--- EXTRACTED RECORDS Enclosed Below ---

-- ==== Sys2Proof/Machine/Adder.lean ====
section
/-! DEFINITION. The ripple_carry_adder (spec 42_ripple_carry_adder.md): ADD, ADDT. -/
namespace Sys2Proof.Machine

/-- The ripple-carry loop over `n` result words from index `i` up: the result words and the carry out
of the last (42_ripple_carry_adder.md R91; `Value.word` is 0 past an operand's length). -/
def rippleLoop (W : Nat) (a b : Value) : Nat → Nat → Bool → List Nat × Bool
  | 0, _, carry => ([], carry)
  | n + 1, i, carry =>
    let step := addStep W (a.word i) (b.word i) carry
    let rest := rippleLoop W a b n (i + 1) step.2
    (step.1 :: rest.1, rest.2)

/-- The loop over every result word; a carry out of the last word is dropped
(42_ripple_carry_adder.md R91 in FULL_LOOP, R92). -/
def addFull (W : Nat) (a b : Value) (n : Nat) : List Nat := (rippleLoop W a b n 0 false).1

/-- The loop over every result word but the last, which receives the carry
(42_ripple_carry_adder.md R93, CARRY_ONLY). -/
def addCarryOnly (W : Nat) (a b : Value) (n : Nat) : List Nat :=
  let r := rippleLoop W a b (n - 1) 0 false
  r.1 ++ [r.2.toNat]

/-- ADD's result words in the instance's `ADD_TOP_MODE` (42_ripple_carry_adder.md R91, R93). -/
def addWords (cfg : Config) (a b : Value) (n : Nat) : List Nat :=
  match cfg.addTopMode with
  | .fullLoop => addFull cfg.W a b n
  | .carryOnly => addCarryOnly cfg.W a b n

/-- ADD's effect (42_ripple_carry_adder.md R91). -/
def effAdd (rd ra rb : VIdx) (s : State) : Except Cause State := do
  let a ← s.readV ra
  let b ← s.readV rb
  let bits := max a.bits b.bits + 1
  faultIf (s.cfg.maxBits < bits) .capacity
  return s.writeV rd ⟨bits, addWords s.cfg a b (nwords s.cfg bits)⟩

/-- ADD: widening addition (42_ripple_carry_adder.md R91). -/
def execAdd (rd ra rb : VIdx) (s : State) : Host.Outcome State Fault Refusal :=
  finish (.add rd ra rb) s (effAdd rd ra rb s)

/-- ADDT's effect (42_ripple_carry_adder.md R92; the loop covers every word in both modes,
90_conflicts.md C3). -/
def effAddt (rd ra rb : VIdx) (s : State) : Except Cause State := do
  let a ← s.readV ra
  let b ← s.readV rb
  let bits := max a.bits b.bits
  return s.writeV rd ⟨bits, addFull s.cfg.W a b (nwords s.cfg bits)⟩

/-- ADDT: truncating addition (42_ripple_carry_adder.md R92). -/
def execAddt (rd ra rb : VIdx) (s : State) : Host.Outcome State Fault Refusal :=
  finish (.addt rd ra rb) s (effAddt rd ra rb s)

end Sys2Proof.Machine
end

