-- ==== Sys2Proof/Machine/Core.lean ====
section
/-! DEFINITION. The machine behind the host's interface. -/

def Sys2Proof.core : Host.Core :=
  { State := Sys2Proof.Machine.State, Fault := Sys2Proof.Machine.Fault,
    Refusal := Sys2Proof.Machine.Refusal, step := Sys2Proof.Machine.step,
    reset := Sys2Proof.Machine.State.reset }
end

--- End of Enclosed EXTRACTED RECORDS ---

• [ACTIVITY]
Report each line of the data in which "return" occurs.

• [SOLUTION]
  return s.writeV rd ⟨bits, addWords s.cfg a b (nwords s.cfg bits)⟩
  return s.writeV rd ⟨bits, addFull s.cfg.W a b (nwords s.cfg bits)⟩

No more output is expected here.